Guess who’s back…back again? No, it’s not Slim Shady...it's the Carpocalypse!

About a year ago, we posted an article to help people understand the shortage of rental cars and explained how it was impacting relocating employees. In that post, we shared that heading into the summer months —  which is typically the busiest season for moving and travel — demand for rental cars would be escalating and that we were anticipating situations that we had not seen, maybe ever. Due to pandemic-related challenges, rental car companies sold off a huge portion of their fleets as they did not get any bailout money. At that point, the semiconductor chip shortage was also making it challenging for them to build back their car inventories. This shortage, coupled with high demand, created an increase in rental car fees. In some cases, a car that was previously rented for $65 per day was renting for over $200 per day.

We suggested that when scheduling a trip, you should book the rental car first — particularly if heading to a popular destination.

So, where are we at today as we gear up for another potentially record-setting peak season? I tuned into a LinkedIn Live show, where Jesper Løvendahl (founder and CEO at ExpatRide) warned that rental car companies will run out of cars this summer! He said, “I’ve spoken to AVIS, Enterprise Rent-A-Car, and Hertz; they all say the same: 'We expect to be sold out over summer in most locations.'" In other words, the "Carpocalypse...Part Deux" is looming ahead.

How will this impact global mobility programs that are stepping back into high-volume, "let's move" mode? Løvendahl said:

  • Expect prices to go up, even as much as 100-200%.
  • It will be difficult to secure a rental.
  • Renters will have limited choices. They will get whatever is available, including cars with more wear and tear.
  • Expect long waits at rental car counters.
  • Employees with lump sums or capped amounts may feel more limited in their options.
  • There may be an impact on home-finding/look-see trips.
  • Mobility programs are likely to experience increased numbers of requests from employees to extend their rental cars with many of these needing to work through the “exception” process.
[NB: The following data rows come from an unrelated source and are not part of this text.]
-- ==== Sys2Proof/Machine/Operands.lean ====
section
/-!
DEFINITION. What a command's operands and the derived names of 00_scope.md R14 stand for: the header fields as views of
BUF (10_state.md R36), the header length and the effective cursor, each computed at the moment it is used (R38).
-/

namespace Sys2Proof.Machine

/-- The offset of a header field (10_state.md R36). -/
def HeaderField.offset : HeaderField → Nat
  | .deviceId => 0
  | .networkId => 2
  | .version => 4
  | .alerts => 6
  | .type => 8
  | .crc => 10

/-- The value of a header field (10_state.md R36, 40_header.md R101). -/
def State.getField (s : State) (f : HeaderField) : Half := s.memRead16 f.offset

/-- Write a header field (40_header.md R101). -/
def State.setField (s : State) (f : HeaderField) (v : Half) : State := s.memWrite16 f.offset v

/-- `VER()` (00_scope.md R14). -/
def State.version (s : State) : Half := s.getField .version

/-- `HAS_CRC()` (00_scope.md R14): the comparison is unsigned (40_header.md R114). -/
def State.hasCrc (s : State) : Bool := decide (s.params.crcMinVersion ≤ s.version.toNat)

/-- `HL()` (00_scope.md R14). -/
def State.headerLen (s : State) : Nat := if s.hasCrc then s.params.hdrLenV2 else s.params.hdrLenV1

/-- `EPTR()`, the cursor after the snap (00_scope.md R14, 10_state.md R32). -/
def State.effPtr (s : State) : Nat := max s.ptr s.headerLen

/-- A number up to 65535 as a 16-bit register value (00_scope.md R11). -/
def ofCount (n : Nat) : Half := BitVec.ofNat 16 n

/-- A byte zero-extended to 16 bits (00_scope.md R11). -/
def ofByte (b : Byte) : Half := b.setWidth 16

/-- An integer reduced modulo 2^16 to its two's complement value (41_cursor.md R145). -/
def ofInteger (z : Int) : Half := BitVec.ofInt 16 z

end Sys2Proof.Machine
end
This article in the Washington Post highlights eight things that we feel will be helpful to keep in mind as mobility programs deal with rental cars challenges over the next few months:

  1. It's not clear when “normal” will return, but most expect not until way into 2023.
  2. Expect to pay more for rental cars – like nearly 60% over the pre-pandemic norms.
  3. Reserve rental cars as early as possible. When arranging a trip, book the car first! (Just as advised last year, and especially during any holidays!)
  4. Be as flexible as possible.
  5. Look into alternatives, like ExpatRide, car-sharing services (e.g., Turo and Avail), and Uber and Lyft (both offer car rentals through the same app you would use to book a ride).
  6. Join loyalty programs and earn points that can help offset the costs.
  7. Use money-saving tips (e.g., memberships to AAA, Costco, or AARP). You can find more budget-friendly solutions here from tips reporter Natalie Compton.
  8. Keep fuel prices in mind. Return the car full! As the article says, no one takes the prepaid gas option from the car company!
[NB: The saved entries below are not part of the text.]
-- ==== Sys2Proof/Laws/Memory.lean ====
section
/-!
SUPPORT. BUF as data: a read after a write, what a write leaves alone, and the canonical form every operation keeps.
-/

namespace Sys2Proof.Machine

/-! ### The list -/

/-- What an address holds after a write. -/
@[simp] theorem stored_store (m : Memory) (a x : Nat) (b : Byte) :
    Memory.stored (Memory.store m a b) x = if x = a then some b else Memory.stored m x := by
  induction m with
  | nil => simp [Memory.store, Memory.stored, eq_comm]
  | cons kc rest ih =>
    obtain ⟨k, c⟩ := kc
    by_cases hx : x = a
    · subst hx
      by_cases h1 : x < k
      · simp [Memory.store, Memory.stored, h1]
      · by_cases h2 : x = k
        · simp [Memory.store, Memory.stored, h2]
        · have h3 : k ≠ x := fun h => h2 h.symm
          simp [Memory.store, Memory.stored, h1, h2, h3, ih]
    · have hax : a ≠ x := fun h => hx h.symm
      by_cases h1 : a < k
      · simp [Memory.store, Memory.stored, h1, hx, hax]
      · by_cases h2 : a = k
        · subst h2
          simp [Memory.store, Memory.stored, hx, hax]
        · simp [Memory.store, Memory.stored, h1, h2, hx, ih]

/-- A lower bound may be lowered. -/
theorem risingFrom_mono {lo lo' : Nat} {m : Memory} (hle : lo' ≤ lo) (h : Memory.risingFrom lo m = true) :
    Memory.risingFrom lo' m = true := by
  cases m with
  | nil => rfl
  | cons kc rest =>
    simp only [Memory.risingFrom, Bool.and_eq_true, decide_eq_true_eq] at h ⊢
    exact ⟨le_trans hle h.1, h.2⟩

/-- A write keeps the addresses strictly rising. -/
theorem risingFrom_store {m : Memory} {lo a : Nat} {b : Byte} (hm : Memory.risingFrom lo m = true) (hlo : lo ≤ a) :
    Memory.risingFrom lo (Memory.store m a b) = true := by
  induction m generalizing lo with
  | nil => simp [Memory.store, Memory.risingFrom, hlo]
  | cons kc rest ih =>
    obtain ⟨k, c⟩ := kc
    simp only [Memory.risingFrom, Bool.and_eq_true, decide_eq_true_eq] at hm
    obtain ⟨hk, hrest⟩ := hm
    by_cases h1 : a < k
    · have h3 : a + 1 ≤ k := h1
      simp [Memory.store, Memory.risingFrom, h1, h3, hlo, hrest]
    · by_cases h2 : a = k
      · subst h2
        simp [Memory.store, Memory.risingFrom, hlo, hrest]
      · have h3 : k + 1 ≤ a := by omega
        simp [Memory.store, Memory.risingFrom, h1, h2, hk, ih hrest h3]

/-- A write keeps the canonical form. -/
theorem wf_store {m : Memory} {a : Nat} {b : Byte} (hm : Memory.wf m = true) : Memory.wf (Memory.store m a b) = true :=
  risingFrom_store hm (Nat.zero_le _)

/-- A write inside BUF lists no address outside it. -/
theorem inside_store {size : Nat} {m : Memory} {a : Nat} {b : Byte} (hm : Memory.inside size m = true) (ha : a < size) :
    Memory.inside size (Memory.store m a b) = true := by
  induction m with
  | nil => simp [Memory.store, Memory.inside, ha]
  | cons kc rest ih =>
    obtain ⟨k, c⟩ := kc
    simp only [Memory.inside, List.all_cons, Bool.and_eq_true, decide_eq_true_eq] at hm ih
    by_cases h1 : a < k
    · simp [Memory.store, Memory.inside, h1, ha, hm.1, hm.2]
    · by_cases h2 : a = k
      · simp [Memory.store, Memory.inside, h2, hm.1, hm.2]
      · simp [Memory.store, Memory.inside, h1, h2, hm.1, ih hm.2]

/-- Empty memory is in canonical form. -/
@[simp] theorem wf_nil : Memory.wf [] = true := rfl
@[simp] theorem inside_nil (size : Nat) : Memory.inside size [] = true := rfl

/-! ### One byte -/

/-- A byte reads as what BUF holds there and as the last power-on left it, nothing else. -/
theorem byteAt_congr {s t : State} (hb : t.buf = s.buf) (hp : t.powerOns = s.powerOns) (a : Nat) :
    t.byteAt a = s.byteAt a := by
  simp [State.byteAt, State.unwritten, hb, hp]

@[simp] theorem byteAt_setByte (s : State) (a x : Nat) (b : Byte) :
    (s.setByte a b).byteAt x = if x = a then b else s.byteAt x := by
  by_cases h : x = a <;> simp [State.byteAt, State.unwritten, h]

@[simp] theorem byteAt_setPtr (s : State) (p a : Nat) : (s.setPtr p).byteAt a = s.byteAt a := rfl
@[simp] theorem byteAt_setLen (s : State) (n a : Nat) : (s.setLen n).byteAt a = s.byteAt a := rfl
@[simp] theorem byteAt_respond (s : State) (v : Half) (a : Nat) : (s.respond v).byteAt a = s.byteAt a := rfl
@[simp] theorem byteAt_withFault (s : State) (c : Cause) (a : Nat) : (s.withFault c).byteAt a = s.byteAt a := rfl
@[simp] theorem byteAt_takeInput (s : State) (a : Nat) : s.takeInput.byteAt a = s.byteAt a := rfl
@[simp] theorem byteAt_presentWord (s : State) (w : Word) (a : Nat) :
    (s.presentWord w).byteAt a = s.byteAt a := rfl
@[simp] theorem byteAt_powerOn (s : State) (a : Nat) :
    s.powerOn.byteAt a = Config.porBuf (s.powerOns + 1) a := rfl

/-! ### Two bytes, big-endian (20_memory.md R61) -/

/-- What a byte reads as after a 16-bit write. -/
@[simp] theorem byteAt_memWrite16 (s : State) (a x : Nat) (v : Half) :
    (s.memWrite16 a v).byteAt x = if x = a + 1 then lowByte v else if x = a then highByte v else s.byteAt x := by
  simp [State.memWrite16]

@[simp] theorem byteAt_setField (s : State) (f : HeaderField) (x : Nat) (v : Half) :
    (s.setField f v).byteAt x =
      if x = f.offset + 1 then lowByte v else if x = f.offset then highByte v else s.byteAt x :=
  byteAt_memWrite16 s f.offset x v

/-- The two bytes of a 16-bit value make it up. -/
@[simp] theorem joinBytes_halves (v : Half) : joinBytes (highByte v) (lowByte v) = v :=
  indexAndByte_halves v

@[simp] theorem highByte_joinBytes (h l : Byte) : highByte (joinBytes h l) = h :=
  immHigh_indexAndByte h l

@[simp] theorem lowByte_joinBytes (h l : Byte) : lowByte (joinBytes h l) = l :=
  immLow_indexAndByte h l

theorem joinBytes_toNat (h l : Byte) : (joinBytes h l).toNat = 256 * h.toNat + l.toNat :=
  indexAndByte_toNat h l

/-- A 16-bit read as a number, big-endian. -/
theorem memRead16_toNat (s : State) (a : Nat) :
    (s.memRead16 a).toNat = 256 * (s.byteAt a).toNat + (s.byteAt (a + 1)).toNat :=
  joinBytes_toNat _ _

/-- A 16-bit read after a 16-bit write to the same place gives the value written. -/
@[simp] theorem memRead16_memWrite16 (s : State) (a : Nat) (v : Half) : (s.memWrite16 a v).memRead16 a = v := by
  simp [State.memRead16]

/-- A 16-bit read depends on its two bytes only. -/
theorem memRead16_congr {s t : State} {a : Nat} (h0 : t.byteAt a = s.byteAt a)
    (h1 : t.byteAt (a + 1) = s.byteAt (a + 1)) : t.memRead16 a = s.memRead16 a := by
  simp [State.memRead16, h0, h1]

/-- A 16-bit write leaves a 16-bit read elsewhere alone. -/
theorem memRead16_memWrite16_disjoint (s : State) {a x : Nat} (v : Half) (h : x + 2 ≤ a ∨ a + 2 ≤ x) :
    (s.memWrite16 a v).memRead16 x = s.memRead16 x := by
  apply memRead16_congr
  · rw [byteAt_memWrite16, if_neg (by omega), if_neg (by omega)]
  · rw [byteAt_memWrite16, if_neg (by omega), if_neg (by omega)]

/-- A 16-bit write keeps the canonical form. -/
theorem wf_memWrite16 {s : State} {a : Nat} {v : Half} (hm : Memory.wf s.buf = true) :
    Memory.wf (s.memWrite16 a v).buf = true :=
  wf_store (wf_store hm)

/-- A 16-bit write inside BUF lists no address outside it. -/
theorem inside_memWrite16 {s : State} {size a : Nat} {v : Half} (hm : Memory.inside size s.buf = true)
    (ha : a + 2 ≤ size) : Memory.inside size (s.memWrite16 a v).buf = true :=
  inside_store (inside_store hm (by omega)) ha

/-- Writing a header field keeps the canonical form. -/
theorem wf_setField {s : State} {f : HeaderField} {v : Half} (hm : Memory.wf s.buf = true) :
    Memory.wf (s.setField f v).buf = true :=
  wf_memWrite16 hm

/-- A header field lies in the first 12 bytes (10_state.md R36). -/
theorem offset_le (f : HeaderField) : f.offset ≤ 10 := by
  cases f <;> decide

/-- Writing a header field of a buffer of at least 12 bytes lists no address outside it. -/
theorem inside_setField {s : State} {size : Nat} {f : HeaderField} {v : Half} (hm : Memory.inside size s.buf = true)
    (hs : 12 ≤ size) : Memory.inside size (s.setField f v).buf = true :=
  inside_memWrite16 hm (by have := offset_le f; omega)

end Sys2Proof.Machine
end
During last year's "peak season," movers at times struggled to meet packing, shipping and delivery timelines, while relocating employees faced challenges securing long-term housing in their destinations due to low supply and losing out on multiple bids. We also saw the ongoing delays of new car availability. With all that said, it’s easy to see how we could be in for another "peak season on steroids" and how difficulties with securing and extending rental cars may play into the summer move experience again.